Specificity and stability are independent concepts: a causal relationship may be at the same time highly specific and unstable (e.g., multi-factorial genetic diseases), or it may be highly stable but show a low degree of specificity (e.g., intestinal inflammation caused by various kinds of antibiotics).

Neither stability nor specificity will be used in our framework to distinguish different types of causes, but rather as signs of the presence of a causal connection.

In our framework, specificity is encoded as difference-making, since those very studies aiming at detecting causal efficacy of a drug under investigation also yield information about the variance of the effect under different tests. Observing a bijective difference making relationship between a class of causes and a class of effects is taken to raise the probability that the association between the cause–effect pairs is in indeed causal. Evidence about stability may be gleaned through studies showing the same cause–effect association in different sample populations.

Temporal order, distance, and duration

In his question “which is the cart and which the horse?”, Hill addresses the aspect of temporal precedence, seen as one of the most important markers of causality. The importance of this criterion is mirrored by the fact that many theorists of causality consider it a necessary prerequisite, to postulate alignment of the causal and the temporal direction, or even explicitly incorporate it in their formal framework. Precedence in time is considered so essential to causes that Russel bases his denial of their existence on the temporal symmetry of laws in physics (Russell1912).

(Suppes1970) goes beyond Reichenbach’s common cause principle in explicitly building on the direction of time in his probabilistic definition of causality: an event genuinely causes a subsequent second event if it is identified as a “prima facie cause” — i.e., it precedes the effect and raises its probability — and guaranteed not to be a side effect, i.e., an instance of “spurious causation”. Hence, although temporal precedence is a necessary condition for causality, it is not sufficient for it because of the possibility of confounding (reverse causation, residual confounding, confounding by indication).

In our framework, temporality is expressed straightforwardly by a temporality variable to sum up the above distinctive criteria.

Related to specificity as influence is also the dose-response relationship, where a clear pattern of quantitative dependency manifests. Quite in line with Lewis’ idea of fine-grained relevance as a characteristic feature of causation (Lewis2000), Hill sees it as a strong indicator of a causal relation if an investigation reveals a biological gradient, in that a clear dose-response curve admits a simple explanation.

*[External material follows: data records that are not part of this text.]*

-- ==== Sys2Proof/Tests/Slice0.lean ====
section
/-! SUPPORT. Tests. Expected values come from the spec: `95_test_vectors.md` (named by its ids), the encodings of
`30_encoding.md`, or a rule named in the comment. After them, a witness for every obligation that has hypotheses. -/

namespace Sys2Proof.Tests

open Sys2Proof.Machine

/-! ## Helpers -/

/-- A block in the middle of a run, in a phase and a latch state. -/
def block (phase : Phase) (latch : Latch) (debounce : Byte) : State where
  latch := latch
  debounce := debounce
  lastKey := match latch with | .idle => 0x00 | _ => 0xE9
  rbuf := match latch with | .pendingRelease => ⟨0x01, 0xE9⟩ | _ => ⟨0x00, 0x00⟩
  idleRate := 125
  protocolVersion := 0
  trim := 0x37
  calCache := 0xD6
  nvCal := 0xD6
  inCal := false
  phase := phase
  faults := []
  refused := []
  txLog := []
  hist := []
  stream := []

/-- The state an outcome answers, if it is a next state. -/
def after : Host.Outcome State Fault Refusal → Option State
  | .next s => some s
  | .fault _ => none
  | .refused _ => none

/-- The draws of vector B-1. -/
def drawsB1 : Draws := ⟨2012, 2268, 2396, 2332, 2364, 2348, 2356, 2352, 2348, 2352, 2356⟩

/-- Eleven equal draws. -/
def flat (x : Half) : Draws := ⟨x, x, x, x, x, x, x, x, x, x, x⟩

/-- The trim register, the store byte and the cache after a calibration. -/
def calibrated (target : Nat) (m : Draws) : List Byte :=
  let t := calibrate target m (block .polling .idle 0)
  [t.trim, t.nvCal, t.calCache]

/-- How many measurements a calibration makes. -/
def measurements (target : Nat) (m : Draws) : Nat :=
  (calibrate target m (block .polling .idle 0)).hist.countP
    fun e => match e with | .measure _ _ => true | _ => false

/-- A class request to the interface, device to host, with a `wValue`. -/
def request (v : Half) : ClassRequest := ⟨1, 1, v, 0, 0⟩

/-! ## WellFormed: an ill-formed term for each check -/

theorem test_wf_sample_reserved : (Instr.sample 8).wf = false ∧ (Instr.sample 7).wf = true := by decide

theorem test_wf_sched_reserved : (Instr.sched 2).wf = false ∧ (Instr.sched 1).wf = true := by decide

theorem test_wf_unhandled :
    (Instr.setupUnhandled ⟨0xA1, 0x02, 0, 0, 1⟩).wf = false ∧ (Instr.setupUnhandled ⟨0xA1, 0x09, 0, 0, 0⟩).wf = true := by
  decide

/-! ## Decoding (DEC-1 to DEC-13) -/

theorem test_dec1_reset : decode [0x00] = .event .reset [] := by decide

theorem test_dec2_poll : decode [0x01] = .event .poll [] := by decide

theorem test_dec3_sample : decode [0x02, 0x06] = .event (.sample 6) [] := by decide

theorem test_dec4_sched : decode [0x03, 0x01] = .event (.sched 1) [] := by decide
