-- ==== Sys2Proof/Machine/State.lean ====
section
/-! DEFINITION. The state of E7PE (10_state R22 to R29): the framer buffer, the session key and its valid bit, the FATAL
latch and LAST_ERR; with the command port's two sides as plain data (the model's own fields, log 2); and the value of
all of it after reset (R31). -/

namespace Sys2Proof.Machine

/-- The eleven status codes (60_exceptions R180). -/
inductive Status where
  | ok
  | needMore
  | illegal
  | fatal
  | cryptoKeylen
  | cryptoBlklen
  | cryptoPad
  | keyLocked
  | framingLen
  | framingOversize
  | framingOverflow
  deriving DecidableEq, Repr

/-- A response packet by its fields (30_encoding R84); RLEN is the length of `rdata` (log 7). -/
structure Response where
  /-- `STS`. -/
  sts : Status
  /-- `FLG`. -/
  flg : Byte
  /-- `RES`. -/
  res : Bytes
  /-- `RDATA`. -/
  rdata : Bytes
  deriving DecidableEq, Repr

/-- What the outside presents to E7PE: a command packet, which may be any byte string (30_encoding R80), or reset
(70_reset R200). -/
inductive PortEvent where
  | packet (c : Bytes)
  | reset
  deriving DecidableEq, Repr

/-- The state (10_state R22, R24, R26, R27), and the port. -/
structure State where
  /-- `FB`, the framer buffer, oldest byte first (R22). -/
  fb : Bytes
  /-- `KS`, the session key (R24). -/
  ks : Bytes
  /-- `KS_VALID` (R24). -/
  ksValid : Bool
  /-- `FATAL`, the fatal-error latch (R26). -/
  fatal : Bool
  /-- `LAST_ERR` (R27). -/
  lastErr : Byte
  /-- The events the outside will present, the next one first (the model's own field, log 2). -/
  inbox : List PortEvent
  /-- The responses delivered so far, oldest first (the model's own field, log 2). -/
  outbox : List Response
  deriving DecidableEq, Repr

/-- Why a step stops with a fault. There is no constructor: E7PE has no traps, and its step is total on every byte string
offered as a packet (00_scope R3; 60_exceptions, opening). An error is a status in a response, which is a next state. -/
inductive Fault where
  deriving DecidableEq, Repr

/-- Why a step has no meaning. -/
inductive Refusal where
  /-- Raised by an arm of `exec` whose instruction has no meaning yet. No arm raises it: all fourteen have theirs. Safe. -/
  | notModelled (mnemonic : String)
  deriving DecidableEq, Repr

/-- The state after reset (10_state R31, 70_reset R200), with nothing on the port (log 2). -/
def State.reset : State where
  fb := []
  ks := []
  ksValid := false
  fatal := false
  lastErr := 0x00
  inbox := []
  outbox := []

/-- `FB <- b`. -/
def State.setFb (b : Bytes) (s : State) : State := { s with fb := b }

/-- `KS <- k; KS_VALID <- v`. -/
def State.setKey (k : Bytes) (v : Bool) (s : State) : State := { s with ks := k, ksValid := v }

/-- `LAST_ERR <- e; FATAL <- f`. -/
def State.setErr (e : Byte) (f : Bool) (s : State) : State := { s with lastErr := e, fatal := f }

/-- The outside's remaining events become `q`. -/
def State.setInbox (q : List PortEvent) (s : State) : State := { s with inbox := q }

/-- One more response is delivered. -/
def State.deliver (r : Response) (s : State) : State := { s with outbox := s.outbox ++ [r] }

end Sys2Proof.Machine
end

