/-- The worked example of R154. -/
theorem test_frPop_garbage_and_rest : answer (frPopCmd t0Config (withFb ([0xFF] ++ f0 ++
    [0x53]))) = some [0x00, 0x00, 0x2C, 0x00, 0x01, 0x00, 0x00, 0x00, 0x53, 0x54, 0x2C, 0x00, 0x01, 0x00, 0x01, 0x00, 0x00,
    0x00, 0x00, 0x00, 0x00, 0x00, 0x00, 0x00, 0x00, 0x00, 0x00, 0x00, 0x00, 0x00, 0x00, 0x00, 0x00, 0x00, 0x00, 0x00, 0x00,
    0x00, 0x00, 0x00, 0x00, 0x00, 0x00, 0x00, 0x00, 0x00, 0x45, 0x4E, 0x68, 0x01, 0x00, 0x00] := by decide

/-- V-FR-7. -/
theorem test_frFeed_short_length : (frFeedCmd t0Config (f0.take 2 ++ [0x2B, 0x00] ++ f0.drop 4)
    State.reset).fb = (f0.take 2 ++ [0x2B, 0x00] ++ f0.drop 4).drop 5 := by decide

/-- V-FR-9: the buffer of 84 bytes is kept. -/
theorem test_frFeed_false_header : (frFeedCmd t0Config ([0x53, 0x54, 0x5A,
    0x00] ++ rep 0x00 34 ++ [0x45, 0x4E] ++ f0) State.reset).fb.length = 84 := by decide

/-- V-FR-12. -/
theorem test_frRst : (answer (frRstCmd (withFb (f0.take 30))), (frRstCmd (withFb (f0.take 30))).fb) = (some
    [0x00, 0x00, 0x00, 0x00], []) := by decide

/-- V-SY-2. -/
theorem test_keyLoad_first : answer (statRdCmd (keyLoadCmd t0Config keyC State.reset)) = some [0x00, 0x01,
    0x00, 0x00, 0x00, 0x00, 0x00, 0x00, 0x10, 0x01, 0x00, 0x00] := by decide

/-- V-SY-6: locked comes before the length. -/
theorem test_keyLoad_locked : answer (keyLoadCmd t0Config [0xC0, 0xC1, 0xC2]
    (withKey keyC)) = some [0x23, 0x01, 0x00, 0x00] := by decide

/-- V-SY-4. -/
theorem test_keyClr : answer (statRdCmd (keyClrCmd (keyLoadCmd t0Config keyC (withKey keyC)))) = some [0x00,
    0x00, 0x00, 0x00, 0x00, 0x00, 0x00, 0x00, 0x00, 0x00, 0x23, 0x00] := by decide

/-- V-SY-5. -/
theorem test_statRd_fatal : answer (statRdCmd (keyLoadCmd t0Config (keyC.take 15) State.reset)) = some [0x00,
    0x02, 0x00, 0x00, 0x00, 0x00, 0x00, 0x00, 0x00, 0x02, 0x20, 0x00] := by decide

/-- V-EX-3: the latch refuses the byte FF, the empty packet and FR.RST, and lets a malformed STAT.RD be illegal. -/
theorem test_latch :
    latchRefuses [0xFF] latched = true ∧ latchRefuses [] latched = true ∧
    latchRefuses [0x43, 0x00, 0x00, 0x00] latched = true ∧
    latchRefuses [0x52, 0x00, 0x01, 0x00, 0xAA] latched = false := by decide

-- Witnesses: for every obligation with hypotheses, states and operands that meet them, for each of its clauses.

/-- A frame under the machine's own configuration, whatever that is: an all-zero header and four trailer bytes. -/
def sampleFrame : Bytes := headerBytes cfg .login noHdr 0 ++ rep 0x00 4

theorem sampleFrame_length : sampleFrame.length = 44 := by simp [sampleFrame]

theorem sampleFrame_totalLength : totalLength sampleFrame = 44 := totalLength_headerBytes cfg .login noHdr (by omega) _

theorem header_headAt : headAt cfg (headerBytes cfg .login noHdr 0) := by
  have h := headerBytes_fields cfg .login noHdr 0
  refine ⟨by simp, h.1, h.2.2.2.2.2.2.2.2.2.2.2.2.2, ?_⟩
  have := totalLength_headerBytes cfg .login noHdr (n := 0) (by omega) []
  rw [List.append_nil] at this
  omega

theorem sampleFrame_headAt : headAt cfg sampleFrame := (headAt_append (by simp)).mpr header_headAt

theorem sampleFrame_hdrOk : hdrOk sampleFrame 0 := (hdrOk_iff (by omega)).mpr sampleFrame_headAt

/-- A byte that no start marker begins with. -/
def garbageByte : Byte := byteAt cfg.params.startMarker.1 0 + 1

/-- A state with a session key, bytes in the buffer and no error. -/
def loggedIn : State := (withKey cfg.params.kMaster).setFb [0x01, 0x02]

theorem loggedIn_inv : loggedIn.Inv :=
  ⟨rfl, fun h => by simp [loggedIn, withKey] at h, fun _ => cfg.legal.kMaster_length, .inl rfl, fun h => by
    simp [loggedIn, withKey, State.reset] at h⟩
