-- ==== Sys2Proof/Machine/Branches.lean ====
section
/-! DEFINITION. The branches: the rules R136 to R148. The target is checked when it is fetched, R130. -/

namespace Sys2Proof.Machine

/-- The end of a branch instruction: a branch to t where c holds, else the next instruction, R130. The next address is that of
s, which no branch instruction changes before. -/
def State.branchIf (s : State) (c : Bool) (t : Word) (len : Nat) : Result :=
  if c then .next (s.branch t) else s.finish len

/-- Whether the mask selects the condition code, R142. -/
def State.ccSelected (s : State) (m : Mask) : Bool := m.getMsbD s.cc.toNat

/-- BALR, R137. -/
def execBalr (r1 r2 : Reg) (s : State) : Result := (s.setGr r1 (s.linkWord 2)).branchIf (r2 != 0) (s.getGr r2) 2

/-- BAL, R138. -/
def execBal (r1 x2 b2 : Reg) (d2 : Disp) (s : State) : Result :=
  (s.setGr r1 (s.linkWord 4)).branchIf true (s.addrx x2 b2 d2) 4

/-- BASR, R139. -/
def execBasr (r1 r2 : Reg) (s : State) : Result :=
  s.require s.cfg.has31Bit .operation ((s.setGr r1 (s.saveWord 2)).branchIf (r2 != 0) (s.getGr r2) 2)

/-- BAS, R140. -/
def execBas (r1 x2 b2 : Reg) (d2 : Disp) (s : State) : Result :=
  s.require s.cfg.has31Bit .operation ((s.setGr r1 (s.saveWord 4)).branchIf true (s.addrx x2 b2 d2) 4)

/-- A branch that takes the addressing mode from bit 0 of the target register, R141 and R146; with a field of 0 neither. -/
def State.branchSetMode (s : State) (r2 : Reg) (t : Word) (len : Nat) : Result :=
  if r2 = 0 then s.finish len else .next ({ s with amode := t.getMsbD 0 }.branch t)

/-- BASSM, R141. -/
def execBassm (r1 r2 : Reg) (s : State) : Result :=
  s.require s.cfg.has31Bit .operation ((s.setGr r1 (s.saveWord 2)).branchSetMode r2 (s.getGr r2) 2)

/-- BSM, R146: R1 takes the mode in bit 0, unless its field is 0. -/
def execBsm (r1 r2 : Reg) (s : State) : Result :=
  s.require s.cfg.has31Bit .operation
    ((if r1 = 0 then s else s.setGr r1 (bit0 s.amode ||| (s.getGr r1 &&& 0x7FFFFFFF))).branchSetMode r2 (s.getGr r2) 2)

/-- BCR, R142. -/
def execBcr (m1 : Mask) (r2 : Reg) (s : State) : Result := s.branchIf (s.ccSelected m1 && r2 != 0) (s.getGr r2) 2

/-- BC, R143. -/
def execBc (m1 : Mask) (x2 b2 : Reg) (d2 : Disp) (s : State) : Result := s.branchIf (s.ccSelected m1) (s.addrx x2 b2 d2) 4

/-- BCTR, R144. -/
def execBctr (r1 r2 : Reg) (s : State) : Result :=
  (s.setGr r1 (s.getGr r1 - 1)).branchIf (s.getGr r1 - 1 != 0 && r2 != 0) (s.getGr r2) 2

/-- BCT, R145. -/
def execBct (r1 x2 b2 : Reg) (d2 : Disp) (s : State) : Result :=
  (s.setGr r1 (s.getGr r1 - 1)).branchIf (s.getGr r1 - 1 != 0) (s.addrx x2 b2 d2) 4

/-- The comparand of BXH and BXLE, R147: R3+1 where R3 is even, else R3. -/
def State.comparand (s : State) (r3 : Reg) : Word := if isEven r3 then s.getGr (r3 + 1) else s.getGr r3

/-- BXH, R147: the sum wraps, the comparison is signed, and the comparand is read before R1 changes. -/
def execBxh (r1 r3 b2 : Reg) (d2 : Disp) (s : State) : Result :=
  (s.setGr r1 (s.getGr r1 + s.getGr r3)).branchIf ((s.comparand r3).slt (s.getGr r1 + s.getGr r3)) (s.addrx 0 b2 d2) 4

/-- BXLE, R148. -/
def execBxle (r1 r3 b2 : Reg) (d2 : Disp) (s : State) : Result :=
  (s.setGr r1 (s.getGr r1 + s.getGr r3)).branchIf ((s.getGr r1 + s.getGr r3).sle (s.comparand r3)) (s.addrx 0 b2 d2) 4

end Sys2Proof.Machine
end

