/-! ## Floating point -/

/-- The add and subtract instructions: the registers take what AddSub delivers, CC is by that number (0 for a true zero and for mantissa
0, 1 for the sign 1, else 2), and an exponent or significance interruption follows the completed instruction. First the layouts of R501
and R502: sign in bit 0, characteristic modulo 128 in bits 1 to 7, then the mantissa; an extended number in two parts, the lower one with
the same sign and the characteristic 14 less, and read without them; a true zero as zeros; a short number in the left half of its
register (R14), an extended one in two registers (R506). The model's choices after D16 (log 34): the lower part after an exponent or
significance interruption, and CC 0 after a masked underflow. -/
def Obligations.FloatingAddAndSubtract : Prop :=
  (∀ (w : Word) (z : Dword) (q : Qword),
    unpackS w = { neg := w.msb, chr := w.toNat / 2 ^ 24 % 2 ^ 7, man := w.toNat % 2 ^ 24 } ∧
    unpackL z = { neg := z.msb, chr := z.toNat / 2 ^ 56 % 2 ^ 7, man := z.toNat % 2 ^ 56 } ∧
    unpackX q = { neg := q.msb, chr := q.toNat / 2 ^ 120 % 2 ^ 7,
                  man := q.toNat / 2 ^ 64 % 2 ^ 56 * 2 ^ 56 + q.toNat % 2 ^ 56 }) ∧
  (packS none = 0 ∧ packL none = 0 ∧ packX none = 0) ∧
  (∀ r : FNum,
    (packS (some r)).toNat = r.neg.toNat * 2 ^ 31 + (r.chr % 2 ^ 7).toNat * 2 ^ 24 + r.man % 2 ^ 24 ∧
    (packL (some r)).toNat = r.neg.toNat * 2 ^ 63 + (r.chr % 2 ^ 7).toNat * 2 ^ 56 + r.man % 2 ^ 56 ∧
    (packX (some r)).toNat =
      (r.neg.toNat * 2 ^ 63 + (r.chr % 2 ^ 7).toNat * 2 ^ 56 + r.man / 2 ^ 56 % 2 ^ 56) * 2 ^ 64 +
        (r.neg.toNat * 2 ^ 63 + ((r.chr - 14) % 2 ^ 7).toNat * 2 ^ 56 + r.man % 2 ^ 56)) ∧
  (∀ (s : State) (r : Reg) (w : Word) (q : Qword),
    s.getShort r = (s.getFpr r).extractLsb' 32 32 ∧ s.getExt r = s.getFpr r ++ s.getFpr (r + 2) ∧
    s.setShort r w = s.setFpr r (w ++ (s.getFpr r).extractLsb' 0 32) ∧
    s.setExt r q = (s.setFpr r (q.extractLsb' 64 64)).setFpr (r + 2) (q.extractLsb' 0 64)) ∧
  ∀ (s : State) (r1 r2 x b : Reg) (d : Disp) (y : Word) (z : Dword) (cc : Option FNum → BitVec 2),
    (∀ v, cc v = match v with
      | none => 0
      | some r => if r.man = 0 then 0 else if r.neg then 1 else 2) →
    ∀ c ∈ [(false, true, Instr.aer r1 r2, Instr.ae r1 x b d, Instr.adr r1 r2, Instr.ad r1 x b d),
        (true, true, .ser r1 r2, .se r1 x b d, .sdr r1 r2, .sd r1 x b d),
        (false, false, .aur r1 r2, .au r1 x b d, .awr r1 r2, .aw r1 x b d),
        (true, false, .sur r1 r2, .su r1 x b d, .swr r1 r2, .sw r1 x b d)],
    ∀ e ∈ [(c.2.2.1, 2, r2.toNat ∈ [0, 2, 4, 6] ∧ y = s.getShort r2,
          addSub 6 c.1 c.2.1 (s.pm.getMsbD 2) (s.pm.getMsbD 3) (unpackS (s.getShort r1)) (unpackS y),
          fun v => s.setShort r1 (packS v)),
        (c.2.2.2.1, 4, s.readW (s.opX x b d) = .ok y,
          addSub 6 c.1 c.2.1 (s.pm.getMsbD 2) (s.pm.getMsbD 3) (unpackS (s.getShort r1)) (unpackS y),
          fun v => s.setShort r1 (packS v)),
        (c.2.2.2.2.1, 2, r2.toNat ∈ [0, 2, 4, 6] ∧ z = s.getFpr r2,
          addSub 14 c.1 c.2.1 (s.pm.getMsbD 2) (s.pm.getMsbD 3) (unpackL (s.getFpr r1)) (unpackL z),
          fun v => s.setFpr r1 (packL v)),
        (c.2.2.2.2.2, 4, s.readD (s.opX x b d) = .ok z,
          addSub 14 c.1 c.2.1 (s.pm.getMsbD 2) (s.pm.getMsbD 3) (unpackL (s.getFpr r1)) (unpackL z),
          fun v => s.setFpr r1 (packL v)),
        (if c.1 then Instr.sxr r1 r2 else .axr r1 r2, 2, r1.toNat ∈ [0, 4] ∧ r2.toNat ∈ [0, 4],
          addSub 28 c.1 true (s.pm.getMsbD 2) (s.pm.getMsbD 3) (unpackX (s.getExt r1)) (unpackX (s.getExt r2)),
          fun v => s.setExt r1 (packX v))],
      r1.toNat ∈ [0, 2, 4, 6] → e.2.2.1 →
      (e.2.2.2.1.exc = none → exec e.1 s =
        .next { e.2.2.2.2 e.2.2.2.1.value with cc := cc e.2.2.2.1.value, pc := s.nextAddr e.2.1 }) ∧
      (∀ k, e.2.2.2.1.exc = some k → exec e.1 s =
        ({ e.2.2.2.2 e.2.2.2.1.value with cc := cc e.2.2.2.1.value, pc := s.nextAddr e.2.1 } : State).interrupt k)

/-- CER, CE, CDR and CD, R518: CC is the sign of the difference of the two mantissas, each with a guard digit 0 and the one with the
smaller characteristic shifted right and cut off; nothing else changes. Where the characteristics are equal or both numbers are
normalized, CC orders the values; else a smaller number never gives CC 2, a greater never CC 1, and equal numbers give CC 0. -/
def Obligations.FloatingCompareOrdersTheValues : Prop :=
  ∀ (s : State) (r1 r2 x b : Reg) (d : Disp) (y : Word) (z : Dword), r1.toNat ∈ [0, 2, 4, 6] →
    ∀ c ∈ [(Instr.cer r1 r2, 2, r2.toNat ∈ [0, 2, 4, 6], 6, unpackS (s.getShort r1), unpackS (s.getShort r2)),
        (.ce r1 x b d, 4, s.readW (s.opX x b d) = .ok y, 6, unpackS (s.getShort r1), unpackS y),
        (.cdr r1 r2, 2, r2.toNat ∈ [0, 2, 4, 6], 14, unpackL (s.getFpr r1), unpackL (s.getFpr r2)),
        (.cd r1 x b d, 4, s.readD (s.opX x b d) = .ok z, 14, unpackL (s.getFpr r1), unpackL z)],
      c.2.2.1 → ∀ (n : Nat) (u v : FNum) (w : ℤ), n = c.2.2.2.1 → u = c.2.2.2.2.1 → v = c.2.2.2.2.2 →
        w = (if u.neg then -1 else 1) * ((u.man * 16 / 16 ^ (v.chr - u.chr).toNat : Nat) : ℤ) -
          (if v.neg then -1 else 1) * ((v.man * 16 / 16 ^ (u.chr - v.chr).toNat : Nat) : ℤ) →
        exec c.1 s = .next { s with cc := if w = 0 then 0 else if w < 0 then 1 else 2, pc := s.nextAddr c.2.1 } ∧
        (u.chr = v.chr ∨ 16 ^ (n - 1) ≤ u.man ∧ 16 ^ (n - 1) ≤ v.man →
          (w = 0 ↔ u.value n = v.value n) ∧ (w < 0 ↔ u.value n < v.value n)) ∧
        (u.value n = v.value n → w = 0) ∧ (u.value n < v.value n → w ≤ 0) ∧ (v.value n < u.value n → 0 ≤ w)

/-- The multiply, divide, halve and round instructions: the registers take what Mul, Div, Halve and Round deliver, in the layouts that
FloatingAddAndSubtract writes out, CC stays, an exponent interruption follows the completed instruction, and a divisor without mantissa
interrupts. The model's choices: nothing is changed by such a divisor (D15, log 29), and the lower part of an extended result after an
exponent interruption (D16, log 34). -/
def Obligations.FloatingProductsQuotientsAndRounding : Prop :=
  ∀ (s : State) (r1 r2 x b : Reg) (d : Disp) (y : Word) (z : Dword) (mu : Bool) (u : FNum) (v : FNum) (w : FNum),
    mu = s.pm.getMsbD 2 → u = unpackS (s.getShort r1) → v = unpackL (s.getFpr r1) → w = unpackX (s.getExt r1) →
    (∀ c ∈ [(Instr.mer r1 r2, 2, r2.toNat ∈ [0, 2, 4, 6], multiply 6 14 mu u (unpackS (s.getShort r2)),
          fun o => s.setFpr r1 (packL o)),
        (.me r1 x b d, 4, s.readW (s.opX x b d) = .ok y, multiply 6 14 mu u (unpackS y), fun o => s.setFpr r1 (packL o)),
        (.mdr r1 r2, 2, r2.toNat ∈ [0, 2, 4, 6], multiply 14 14 mu v (unpackL (s.getFpr r2)), fun o => s.setFpr r1 (packL o)),
        (.md r1 x b d, 4, s.readD (s.opX x b d) = .ok z, multiply 14 14 mu v (unpackL z), fun o => s.setFpr r1 (packL o)),
        (.mxdr r1 r2, 2, r1.toNat ∈ [0, 4] ∧ r2.toNat ∈ [0, 2, 4, 6], multiply 14 28 mu v (unpackL (s.getFpr r2)),
          fun o => s.setExt r1 (packX o)),
        (.mxd r1 x b d, 4, r1.toNat ∈ [0, 4] ∧ s.readD (s.opX x b d) = .ok z, multiply 14 28 mu v (unpackL z),
          fun o => s.setExt r1 (packX o)),
        (.mxr r1 r2, 2, r1.toNat ∈ [0, 4] ∧ r2.toNat ∈ [0, 4], multiply 28 28 mu w (unpackX (s.getExt r2)),
          fun o => s.setExt r1 (packX o)),
        (.der r1 r2, 2, r2.toNat ∈ [0, 2, 4, 6] ∧ (unpackS (s.getShort r2)).man ≠ 0, divide 6 mu u (unpackS (s.getShort r2)),
          fun o => s.setShort r1 (packS o)),
        (.de r1 x b d, 4, s.readW (s.opX x b d) = .ok y ∧ (unpackS y).man ≠ 0, divide 6 mu u (unpackS y),
          fun o => s.setShort r1 (packS o)),
        (.ddr r1 r2, 2, r2.toNat ∈ [0, 2, 4, 6] ∧ (unpackL (s.getFpr r2)).man ≠ 0, divide 14 mu v (unpackL (s.getFpr r2)),
          fun o => s.setFpr r1 (packL o)),
        (.dd r1 x b d, 4, s.readD (s.opX x b d) = .ok z ∧ (unpackL z).man ≠ 0, divide 14 mu v (unpackL z),
          fun o => s.setFpr r1 (packL o)),
        (.dxr r1 r2, 4, s.cfg.has31Bit = true ∧ r1.toNat ∈ [0, 4] ∧ r2.toNat ∈ [0, 4] ∧ (unpackX (s.getExt r2)).man ≠ 0,
          divide 28 mu w (unpackX (s.getExt r2)), fun o => s.setExt r1 (packX o)),
        (.her r1 r2, 2, r2.toNat ∈ [0, 2, 4, 6], halve 6 mu (unpackS (s.getShort r2)), fun o => s.setShort r1 (packS o)),
        (.hdr r1 r2, 2, r2.toNat ∈ [0, 2, 4, 6], halve 14 mu (unpackL (s.getFpr r2)), fun o => s.setFpr r1 (packL o)),
        (.lrer r1 r2, 2, r2.toNat ∈ [0, 2, 4, 6], roundTo 14 6 (unpackL (s.getFpr r2)), fun o => s.setShort r1 (packS o)),
        (.lrdr r1 r2, 2, r2.toNat ∈ [0, 4], roundTo 28 14 (unpackX (s.getExt r2)), fun o => s.setFpr r1 (packL o))],
      r1.toNat ∈ [0, 2, 4, 6] → c.2.2.1 →
      (c.2.2.2.1.exc = none → exec c.1 s = .next { c.2.2.2.2 c.2.2.2.1.value with pc := s.nextAddr c.2.1 }) ∧
      (∀ k, c.2.2.2.1.exc = some k →
        exec c.1 s = ({ c.2.2.2.2 c.2.2.2.1.value with pc := s.nextAddr c.2.1 } : State).interrupt k)) ∧
    (∀ c ∈ [(Instr.der r1 r2, r2.toNat ∈ [0, 2, 4, 6] ∧ (unpackS (s.getShort r2)).man = 0),
        (.de r1 x b d, s.readW (s.opX x b d) = .ok y ∧ (unpackS y).man = 0),
        (.ddr r1 r2, r2.toNat ∈ [0, 2, 4, 6] ∧ (unpackL (s.getFpr r2)).man = 0),
        (.dd r1 x b d, s.readD (s.opX x b d) = .ok z ∧ (unpackL z).man = 0),
        (.dxr r1 r2, s.cfg.has31Bit = true ∧ r1.toNat ∈ [0, 4] ∧ r2.toNat ∈ [0, 4] ∧ (unpackX (s.getExt r2)).man = 0)],
      r1.toNat ∈ [0, 2, 4, 6] → c.2 → exec c.1 s = s.interrupt .divide)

Drawing causal inferences from functional or statistical relations alone is a hard task and in many cases not feasible. If a functional description (like a structural equation) or a statistical connection (like a high measure of covariance) is available though (and has proven stable), it can be used for intervention and prediction — two hallmarks of causal knowledge. Although David Freedman criticises the Spirtes-Glymour-Scheines approach (Spirtes et al. 2000) towards automatically inferring causal claims from raw data, he points precisely to the practical use of formal dose-response relations when he writes that “[t]hree possible uses for regression equations are (i) to summarise data, or (ii) to predict values of the dependent variable, or (iii) to predict the results of interventions” (Freedman 1997, p. 62).

In our framework, the existence of a dose-response model is an important indicator of causality especially because the detection of a clear dose-response curve (e.g., a linear relation between treatment or exposure and observed effect values with small error terms) is best explained by positing a truly ontological influence structure along Reichenbach’s principle: The variables are either directly causally related or correlated due to the presence of a common cause. Further research (e.g., RCTs) and the inclusion of other causal indicators (e.g., temporal order) will be useful in disambiguating explanatory candidates.

Inferential Patterns

Whereas Hill does not make an explicit epistemic distinction among his guideline, we demarcate causal indicators (points 1 to 5 above) from inferential patterns: plausibility of biological mechanisms, coherent evidence, support by experiment and analogy.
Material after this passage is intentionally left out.